Я попытался повторить изображение:

    for x in range(rows):
        for y in range(cols):
            mask_img[y, x][3] = cv2.norm(img[y, x] - (255, 255, 255, 255))

Но это слишком дорого, итерация занимает в 10 раз больше времени, чем просто установка поля в 0 (6 минут против часа)

Это кажется скорее проблемой питона, чем алгоритмической проблемой. Я делал подобные вещи в C ++, и это не так плохо с точки зрения производительности.

У кого-нибудь есть предложения по достижению этой цели?

Ответы [ 3 ]

4 голосов
/ 09 апреля 2019

Вот моя попытка только с использованием numpy матричных операций.

Мое входное изображение colortrans.png выглядит так:

Input image

Я хочу сделать диагональную фиолетовую часть (128, 0, 128) прозрачной с некоторым допуском +/- (25, 0, 25) влево и вправо, что приведет к некоторому градиенту прозрачности.

Вот код:

import cv2
import numpy as np

# Input image
input = cv2.imread('images/colortrans.png', cv2.IMREAD_COLOR)

# Convert to RGB with alpha channel
output = cv2.cvtColor(input, cv2.COLOR_BGR2RGBA)

# Color to make transparent
col = (128, 0, 128)

# Color tolerance
tol = (25, 0, 25)

# Temporary array (subtract color)
temp = np.subtract(input, col)

# Tolerance mask
mask = (np.abs(temp) <= tol)
mask = (mask[:, :, 0] & mask[:, :, 1] & mask[:, :, 2])

# Generate alpha channel
temp[temp < 0] = 0                                            # Remove negative values
alpha = (temp[:, :, 0] + temp[:, :, 1] + temp[:, :, 2]) / 3   # Generate mean gradient over all channels
alpha[mask] = alpha[mask] / np.max(alpha[mask]) * 255         # Gradual transparency within tolerance mask
alpha[~mask] = 255                                            # No transparency outside tolerance mask

# Set alpha channel in output
output[:, :, 3] = alpha

# Output images
cv2.imwrite('images/colortrans_alpha.png', alpha)
cv2.imwrite('images/colortrans_output.png', output)

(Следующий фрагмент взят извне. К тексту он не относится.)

/-- Raw capacity of the dies used, in units (10 R261). -/
def State.rawUnits (s : State) : Nat := s.allBlocks.length * s.blockUnits

/-- Good TLC capacity in bytes (10 R269). -/
def State.goodTlc (s : State) : Nat := (s.allBlocks.filter s.blockGood).length * s.blockUnits * 16384

/-- The magazine identifier (10 R260): of every die of the module, so that a die that discovery excludes does not change it (log 138). -/
def State.magId (s : State) : List Byte :=
  (sha384 (((s.nand.dies.mergeSort (fun a b => decide (a.num ≤ b.num))).map Die.uid).flatten)).take 32

/-- Content bytes of the device identity's serial number (16 R425). -/
def deviceSerial : List Byte := (List.range 16).map Config.serial

/-- The next place of a block, if it has one left: its pages are programmed in order. -/
def State.nextPlace (s : State) (b : Nat) : Option Nat :=
  let first := b * s.blockUnits
  let n := s.nand.units.foldl (fun m e => if s.blockOf e.1 = b then max m (e.1 + 1) else m) first
  if n < first + s.blockUnits then some n else none

/-- Whether a block is programmed in SLC mode, once it has been begun (10 R268). -/
def State.blockMode (s : State) (b : Nat) : Option Bool := (s.nand.units.find? (fun e => s.blockOf e.1 == b)).map (fun e => e.2.slc)

/-- Places where the next unit of a mode may go (10 R268, R280; log 60): the next one of a begun block of that mode, and the first one of
the erased blocks with the lowest erase count.  `avoid` is a block that is being emptied. -/
def State.openPlaces (s : State) (slc : Bool) (avoid : Option Nat) : List Nat × List (Nat × Nat) :=
  let good := s.allBlocks.filter (fun b => s.blockGood b && avoid != some b)
  let begun := good.filter (fun b => s.blockMode b == some slc)
  let erased := good.filter (fun b => (s.blockMode b).isNone)
  (begun.filterMap s.nextPlace, erased.filterMap (fun b => (s.nextPlace b).map (fun p => ((s.block b).erase, p))))

/-- The place that the flash translation layer allocates (10 R280): the one that was chosen for the unit where it may be, else the lowest
one of a begun block, else one in the erased block of the lowest erase count; equal counts by number (log 60). -/
def State.placeFor (s : State) (puns : Puns) (u : Nat) (slc : Bool) (avoid : Option Nat) : Option Nat :=
  let (begun, erased) := s.openPlaces slc avoid
  let low := erased.foldl (fun (m : Option Nat) e => match m with | some x => some (min x e.1) | none => some e.1) none
  let fresh := (erased.filter (fun e => some e.1 == low)).map Prod.snd
  match puns.lookup u with
  | some p => if begun.contains p || fresh.contains p then some p else (begun ++ fresh).head?
  | none => (begun ++ fresh).head?

/-- The magazine's at-rest key (10 R281, R282). -/
def State.restKey (s : State) : List Byte := match s.mag.root with | some r => r.binding.key | none => []

/-- Encrypt or decrypt a unit's data under the at-rest key (10 R281). -/
def State.restCrypt (s : State) (pun : Nat) (data : List Byte) : List Byte :=
  ctrCrypt s.restKey (pun * 2 ^ 96 + (s.block (s.blockOf pun)).erase * 2 ^ 64) data

/-- Units held in SLC: mapped ones programmed in SLC mode (10 R268). -/
def State.slcUnits (s : State) : Nat :=
  s.mag.map.countP (fun e => match s.nand.units.lookup e.2 with | some u => u.slc | none => false)

/-- Recompute the SLC cache when the mapped units have changed by 1 GiB (10 R268), and show `MAG.SLC`. -/
def State.slcUpdate (s : State) : State :=
  let n := s.mag.map.length
  let f := (s.mag.exportUnits - n) * 16384
  let moved := decide (65536 ≤ n - s.mag.slcMapped) || decide (65536 ≤ s.mag.slcMapped - n)
  let s1 := if moved then
      { s with mag := { s.mag with slcMapped := n, slcBytes := min 2000000000000 (max (32 * 2 ^ 30) (f / 3)) } }
    else s
  (s1.put Reg.MAG_SLC_SIZE (s1.mag.slcBytes / 2 ^ 30)).put Reg.MAG_SLC_FILL (s1.slcUnits * 16384 / 2 ^ 30)

/-- The SLC cache at its present size, from nothing (10 R268). -/
def State.slcStart (s : State) : State :=
  let n := s.mag.map.length
  let f := (s.mag.exportUnits - n) * 16384
  ({ s with mag := { s.mag with slcMapped := n, slcBytes := min 2000000000000 (max (32 * 2 ^ 30) (f / 3)) } } : State).slcUpdate

/-- Program a unit at a place (10 R268, R281): encrypted at rest, in SLC mode if `slc`. -/
def State.programAt (s : State) (u pun : Nat) (data : List Byte) (poison keyed : Nat) (slc : Bool) : State :=
  let v : PhysUnit := { lun := u, seq := s.mag.unitSeq, poison, slc, data := s.restCrypt pun data, keyed }
  let s1 := s.setNand { s.nand with units := insertKey s.nand.units pun v }
  let s2 := { s1 with mag := { s1.mag with unitSeq := s1.mag.unitSeq + 1, nandUnits := s1.mag.nandUnits + 1 } }
  (s2.add64 Reg.MAG_NAND_WR 1).queueAes .mag 248 none false 16384

/-- The SLC cache has room for a unit more (10 R268). -/
def State.slcRoom (s : State) : Bool := decide ((s.slcUnits + 1) * 16384 ≤ s.mag.slcBytes)

/-- Program a unit of new data: in SLC mode while the cache has room (10 R268).  None where no good block has a place. -/
def State.programUnit (s : State) (puns : Puns) (u : Nat) (data : List Byte) (poison keyed : Nat) : Option (State × Nat) :=
  let at_ := fun (slc : Bool) => (s.placeFor puns u slc none).map (fun p => (s.programAt u p data poison keyed slc, p))
  if s.slcRoom then (match at_ true with | some r => some r | none => at_ false) else at_ false

/-- A change of the map. -/
def setMap (m : List (Nat × Nat)) (e : Nat × Option Nat) : List (Nat × Nat) :=
  match e.2 with
  | some p => insertKey m e.1 p
  | none => eraseKey m e.1

/-- Write one journal entry with its mappings to the NAND, and change the map (10 R264, R267). -/
def State.journalMap (s : State) (maps : List (Nat × Option Nat)) : State :=
  if maps.isEmpty then s
  else
    let page : JournalPage := { seq := s.mag.journalSeq, good := true, maps }
    let s1 := s.setNand { s.nand with journal := s.nand.journal ++ [page] }
    let s2 : State := { s1 with mag := { s1.mag with map := maps.foldl setMap s1.mag.map, journalSeq := s1.mag.journalSeq + 1 } }
    (maps.foldl (fun (t : State) e => t.mapEntry e.1 e.2) s2).slcUpdate

/-- Poison mask of a unit that the list or the unit's metadata shows. -/
def State.unitPoison (s : State) (u : Nat) : Nat :=
  match s.mag.map.lookup u with
  | some p => (match s.nand.units.lookup p with | some v => v.poison ||| v.ue | none => 15)
  | none => 0

/-- Sectors of a unit that hold take ciphertext (01 R23). -/
def State.unitKeyed (s : State) (u : Nat) : Nat :=
  match s.mag.buf.find? (fun b => b.unit == u) with
  | some b => b.keyed
  | none =>
    match s.mag.map.lookup u with
    | some p => (match s.nand.units.lookup p with | some v => v.keyed | none => 0)
    | none => 0

/-- Keep the poison record of a unit whose mask is now `mask` (10 R273), in the reserved area (log 139); an existing record keeps its cause
and time. -/
def State.poisonRec (s : State) (u mask cause : Nat) : State :=
  let n := s.nand
  let others := n.poison.filter (fun r => r.unit != u)
  if mask = 0 then (if others.length = n.poison.length then s else s.setNand { n with poison := others })
  else
    match n.poison.find? (fun r => r.unit == u) with
    | some r => s.setNand { n with poison := n.poison.map (fun x => if x.unit == u then { r with mask } else x) }
    | none =>
      if n.poison.length < 65536 then s.setNand { n with poison := n.poison ++ [{ unit := u, mask, cause, time := s.now }] }
      else s.setNand { n with overflow := true }

/-- A unit's mask becomes `mask`: POISON_EV where a sector is newly marked (10 R272). -/
def State.markPoison (s : State) (u old mask cause : Nat) : State :=
  let s1 := s.poisonRec u mask cause
  if mask - (mask &&& old) = 0 then s1 else s1.event Reg.MAG_STATUS_POISON_EV

/-- Good capacity has changed (10 R269): SPARE_LOW_EV the first time below 1 TiB of spare, READ_ONLY below 256 GiB. -/
def State.spareCheck (s : State) : State :=
  let need := s.mag.exportUnits * 16384
  let s1 := if decide (s.goodTlc < need + 2 ^ 40) && !s.mag.spareLow then
      ({ s with mag := { s.mag with spareLow := true } } : State).event Reg.MAG_STATUS_SPARE_LOW_EV
    else s
  if decide (s1.goodTlc < need + 256 * 2 ^ 30) && s1.magState == 2 then s1.put Reg.MAG_STATUS_MAG_STATE 3 else s1

/-- Dirty bytes in the write buffer (10 R266). -/
def State.dirty (s : State) : Nat := 16384 * s.mag.buf.countP (fun b => b.content.isSome)

/-- Writes complete only at NAND durability (09 R242, last row; 02 R60; 10 R265). -/
def State.writeThrough (s : State) : Bool :=
  !s.hq.writeCache || s.flag Reg.PWR_HOLDUP_STATUS_INSUFFICIENT || s.get Reg.GAL_REGION_WB_GIB == 0

/-- Bound on the dirty bytes (02 R59, R61; 10 R265, R266).  With no write buffer, or a bound below one unit, a unit is on its way to the
NAND only (10 R265; log 137). -/
def State.bufBound (s : State) : Option Nat :=
  if s.get Reg.GAL_REGION_WB_GIB = 0 then none
  else
    let b := min (s.get Reg.GAL_REGION_WB_GIB * 2 ^ 30) (s.bufEff * 2 ^ 20)
    if b < 16384 then none else some b

/-- The buffered unit `u`. -/
def State.buffered (s : State) (u : Nat) : Option BufUnit := s.mag.buf.find? (fun b => b.unit == u)

/-- `n` more units fit in the write buffer. -/
def State.bufRoom (s : State) (n : Nat) : Bool :=
  match s.bufBound with
  | none => true
  | some b => decide (s.dirty + 16384 * n ≤ b)

/-- Bits that the latest read found wrong in a sector's codeword. -/
def eccOf (ecc : NandEcc) (u sec : Nat) : Nat :=
  match ecc.find? (fun e => e.1 == u && e.2.1 == sec) with
  | some e => e.2.2
  | none => 0

/-- Sectors of a mask. -/
def sectors (mask : Nat) : List Nat := (List.range 4).filter (fun i => mask.testBit i)

/-- Mask of the sectors that bytes `off` to `off + len - 1` of a unit touch. -/
def sectorMask (off len : Nat) : Nat :=
  (List.range 4).foldl (fun m i => if decide (4096 * i < off + len) && decide (off < 4096 * i + 4096) then m + 2 ^ i else m) 0

/-- Queue a block for refresh (10 R271). -/
def State.queueRefresh (s : State) (b : Nat) : State :=
  if s.mag.refreshQ.contains b then s
  else ({ s with mag := { s.mag with refreshQ := s.mag.refreshQ ++ [b] } } : State).event Reg.MAG_STATUS_REFRESH_EV

/-- Replace one sector's bytes by free values: the spec gives what failed to decode no value (10 R270; log 4). -/
def State.freeSector (s : State) (data : List Byte) (i : Nat) : List Byte × State :=
  let (b, s1) := s.freeBytes 4096
  (patch data (4096 * i) b, s1)

/-- Read a unit from the NAND (10 R265, R270-R274): its bytes, its poisoned sectors, and the state after it.  `want` are the sectors
that are delivered. -/
def State.readNand (s : State) (u want : Nat) (ecc : NandEcc) : List Byte × Nat × State :=
  match s.mag.map.lookup u with
  | none => (zeros 16384, 0, s)
  | some p =>
    if !s.mag.dies.any (fun d => d.num == s.dieOf p) then
      let (b, s1) := s.freeBytes 16384
      (b, 15, s1.markPoison u (match s.nand.poison.find? (fun r => r.unit == u) with | some r => r.mask | none => 0) 15 4)
    else
      match s.nand.units.lookup p with
      | none =>
        let (b, s1) := s.freeBytes 16384
        (b, 15, s1)
      | some v =>
        let data := s.restCrypt p v.data
        let bad := (sectors want).filter (fun i => v.ue.testBit i || decide (120 < eccOf ecc u i))
        let newUe := bad.foldl (fun m i => m ||| 2 ^ i) 0
        let worn := (sectors want).any (fun i =>
          decide (s.get Reg.MAG_REFRESH_THRESH ≤ eccOf ecc u i) && decide (eccOf ecc u i ≤ 120))
        let s1 := if worn then s.queueRefresh (s.blockOf p) else s
        let s2 := s1.setNand { s1.nand with units := insertKey s1.nand.units p { v with ue := v.ue ||| newUe } }
        let s3 := if bad.isEmpty then s1
          else
            let t := (s2.add Reg.MAG_UE bad.length).event Reg.MAG_STATUS_UE_EV
            let t1 := { t with mag := { t.mag with ueSectors := t.mag.ueSectors + bad.length } }
            t1.markPoison u (v.poison ||| v.ue) (v.poison ||| v.ue ||| newUe) 3
        let (d, s4) := bad.foldl (fun (a : List Byte × State) i => a.2.freeSector a.1 i) (data, s3)
        (d, v.poison ||| v.ue ||| newUe, s4.queueAes .mag 248 none false 16384)
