/-- AXIS_MOVE_COMPLETE (15 R392-R394): a move reaches its target, or a stop its standstill at `pos`; after a sweep's stop REMAIN is
TARGET - POS; a homing axis that stopped on its switch backs off. -/
def execAxisMoveComplete (a : AxisIx) (pos : Int) (s : State) : Result :=
  let a := a.val
  let x := s.axis a
  if !s.flag Reg.MOT_AXIS_STATUS_MOVING a then .next s
  else
    let stopped := s.get Reg.MOT_AXIS_STATUS_ASTATE a == 3
    match s.get Reg.MOT_AXIS_STATUS_KIND a, x.homing with
    | 3, some .approach =>
      if x.switchOn && stopped then
        .next ((s.setAxis a { x with homing := some .backOff }).put Reg.MOT_AXIS_STATUS_ASTATE 2 a)
      else .next s
    | 3, some _ => .next s
    | 2, _ =>
      let at_ := if stopped then pos else x.target
      let s1 := (s.standAt a at_).putInt Reg.MOT_AXIS_REMAIN_REMAIN (x.target - at_) a
      .next (s1.setAxis a { x with moved := false, resume := some (x.target, x.sweepV), cmdV := 0 })
    | 1, _ => .next (s.standAt a (if stopped then pos else x.target))
    | _, _ => .next (s.standAt a pos)

/-- AXIS_STANDSTILL (15 R390): 100 ms at standstill, the amplitude is HOLD_I. -/
def execAxisStandstill (a : AxisIx) (s : State) : Result :=
  if s.flag Reg.MOT_AXIS_STATUS_MOVING a.val then .next s
  else .next (s.setAxis a.val { s.axis a.val with held := true })

/-- HOME_SWITCH_EDGE (15 R394): the phases of homing; the asserting edge of the last approach sets the position. -/
def execHomeSwitchEdge (a : AxisIx) (asserted : Bool) (s : State) : Result :=
  let a := a.val
  let x := { s.axis a with switchOn := asserted }
  let s1 := s.setAxis a x
  if s.get Reg.MOT_AXIS_STATUS_KIND a ≠ 3 then .next s1
  else
    match x.homing, asserted with
    | some .approach, true => .next (s1.put Reg.MOT_AXIS_STATUS_ASTATE 3 a)
    | some .backOff, false => .next (s1.setAxis a { x with homing := some .final })
    | some .final, true =>
      let s2 := (s1.setAxis a { x with homing := none }).putInt Reg.MOT_AXIS_POS_POS (s.getInt Reg.MOT_AXIS_HOME_HOME_POS a) a
      .next ((s2.setFlag Reg.MOT_AXIS_STATUS_POS_VALID true a).put Reg.MOT_AXIS_STATUS_ASTATE 3 a)
    | _, _ => .next s1

/-- An exchange ends in failure (15 R398): its command completes with a status; the mechanism stops where it stands. -/
def State.exchangeFail (s : State) (status : Nat) : State :=
  match s.mot.exchange with
  | none => s
  | some x =>
    let s1 := { s with mot := { s.mot with exchange := none } }
    let s2 := [0, 1, 2].foldl State.stopMove s1
    match x.cmd with
    | some c => s2.finish c status 0
    | none => s2

/-- HOME_FAIL (15 R394, R398): at `pos`, the switch was not found within HOME_MAX x 256 microsteps of where homing began. -/
def execHomeFail (a : AxisIx) (s : State) (pos : Int := 0) : Result :=
  let a := a.val
  if s.get Reg.MOT_AXIS_STATUS_KIND a ≠ 3 || (s.axis a).homing.isNone ||
      decide ((pos - (s.axis a).homeStart).natAbs < 256 * s.get Reg.MOT_AXIS_HOME_LIM_HOME_MAX a) then .next s
  else
    let s1 := s.setAxis a { s.axis a with homing := none }
    let s2 := ((s1.put Reg.MOT_AXIS_STATUS_ASTATE 4 a).setFlag Reg.MOT_AXIS_STATUS_MOVING false a).put Reg.MOT_AXIS_STATUS_KIND 0 a
    .next ((s2.event Reg.MOT_STATUS_HOME_FAIL_EV).exchangeFail 0x0D)
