/-- Unit resets written, as a mask by feature ID; bits of absent units and of the colophon, which no such reset covers (17 R430), clear
at once. -/
def State.unitResets (s : State) (mask : Nat) : State :=
  let ns := (List.range 17).filter (fun i => mask.testBit (i + 1) && s.present (i + 1))
  ((ns.foldl (fun (t : State) i => t.beginUnitReset (i + 1)) s).settleUnitResets).showUnitReset

/-- Bits written to `RST.UNIT_RESET` (02 R44, R45): in RIDE the save begins, in RIDE and SAVE they wait for SAVED. -/
def State.writeUnitReset (s : State) (mask : Nat) : State :=
  let st := s.get Reg.PWR_HOLDUP_STATUS_STATE
  let m := (List.range 17).foldl (fun a i => if mask.testBit (i + 1) && s.present (i + 1) then a ||| 2 ^ (i + 1) else a) 0
  if m = 0 then s
  else if (st = 1 || st = 2) && !s.pwr.trip && !s.pwr.lockstep then
    let s1 := if st = 1 && !s.pwr.deferral then s.enterSave 3 else s
    ({ s1 with pwr := { s1.pwr with pendingUnits := s1.pwr.pendingUnits ||| m } } : State).showUnitReset
  else s.unitResets m

/-- UNIT_RESET (02 R45): the word written to `RST.UNIT_RESET`, bit n for feature ID n. -/
def execUnitReset (v : Word) (s : State) : Result :=
  if s.awake then .next (s.writeUnitReset (bitsOf v 18 1 * 2)) else .next s

/-- UNIT_RESET_DRAIN_TIMEOUT (02 R45): 1 ms has passed; the resets that still drain complete. -/
def execUnitResetDrainTimeout (s : State) : Result := .next (s.pwr.unitReset.foldl State.finishUnitReset s)

/-- UNIT_DRAIN_COMPLETE (02 R46, R45). -/
def execUnitDrainComplete (u : UnitRef) (s : State) : Result :=
  if s.awake then .next (s.unitDown u).settleUnitResets else .next s

/-- What waited for SAVED takes effect (02 R44): a reset of the whole device, else unit resets. -/
def State.afterSave (s : State) : State :=
  if s.get Reg.PWR_HOLDUP_STATUS_STATE != 3 then s
  else
    match s.pwr.pendingReset with
    | some k => s.hardReset (k == .perst)
    | none =>
      let m := s.pwr.pendingUnits
      if m = 0 then s else ({ s with pwr := { s.pwr with pendingUnits := 0 } } : State).unitResets m

/-- A write of `TOP.MODE` (01 R21): ROLE 3 is reserved (00 R12); becoming PAIRED with its enable bit 1 the pairing unit leaves IDLE
(07 R184). -/
def State.writeMode (s : State) (v : Word) : State :=
  let role := bitsOf v 1 0
  let old := s.get Reg.TOP_MODE_ROLE
  let s1 := if v.getLsbD 8 then s.setFlag Reg.TOP_MODE_REJECTED false else s
  if role = old || role = 3 then s1
  else if s.takesLive || (old = 2 && s.pairState != 0) then s1.setFlag Reg.TOP_MODE_REJECTED true
  else
    let s2 := s1.put Reg.TOP_MODE_ROLE role
    if role = 2 && s2.flag Reg.PAIR_CTL_EN && s2.pairState == 0 then s2.pairEnable true else s2

/-- TOP_MODE_WRITE (01 R21, R22). -/
def execTopModeWrite (v : Word) (s : State) : Result := if s.awake then .next (s.writeMode v) else .next s

end Sys2Proof.Machine
end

Полученный альфа-канал colortrans_alpha.png выглядит следующим образом:

Alpha channel

И конечное изображение colortrans_output.png выглядит следующим образом:

Output image

Это то, чего вы хотели достичь?

2 голосов
/ 09 апреля 2019

Я сделал проект, который преобразовал все пиксели, близкие к белому, в прозрачные пиксели, используя модуль PIL (библиотека изображений Python).Я не уверен, как реализовать ваш алгоритм для «относительно того, как далеко от выбранного цвета они», но мой код выглядит так:

from PIL import Image

planeIm = Image.open('InputImage.png')
planeIm = planeIm.convert('RGBA')
datas = planeIm.getdata()

newData = []
for item in datas:
    if item[0] > 240 and item[1] > 240 and item[2] > 240:
        newData.append((255, 255, 255, 0)) # transparent pixel
    else:
        newData.append(item) # unedited pixel
planeIm.putdata(newData)
planeIm.save('output.png', "PNG")

Это проходит через изображение 1920 X 1080 для меня в1.605 секунд, так что, может быть, если вы внедрите свою логику в это, вы увидите повышение скорости, которое вы хотите?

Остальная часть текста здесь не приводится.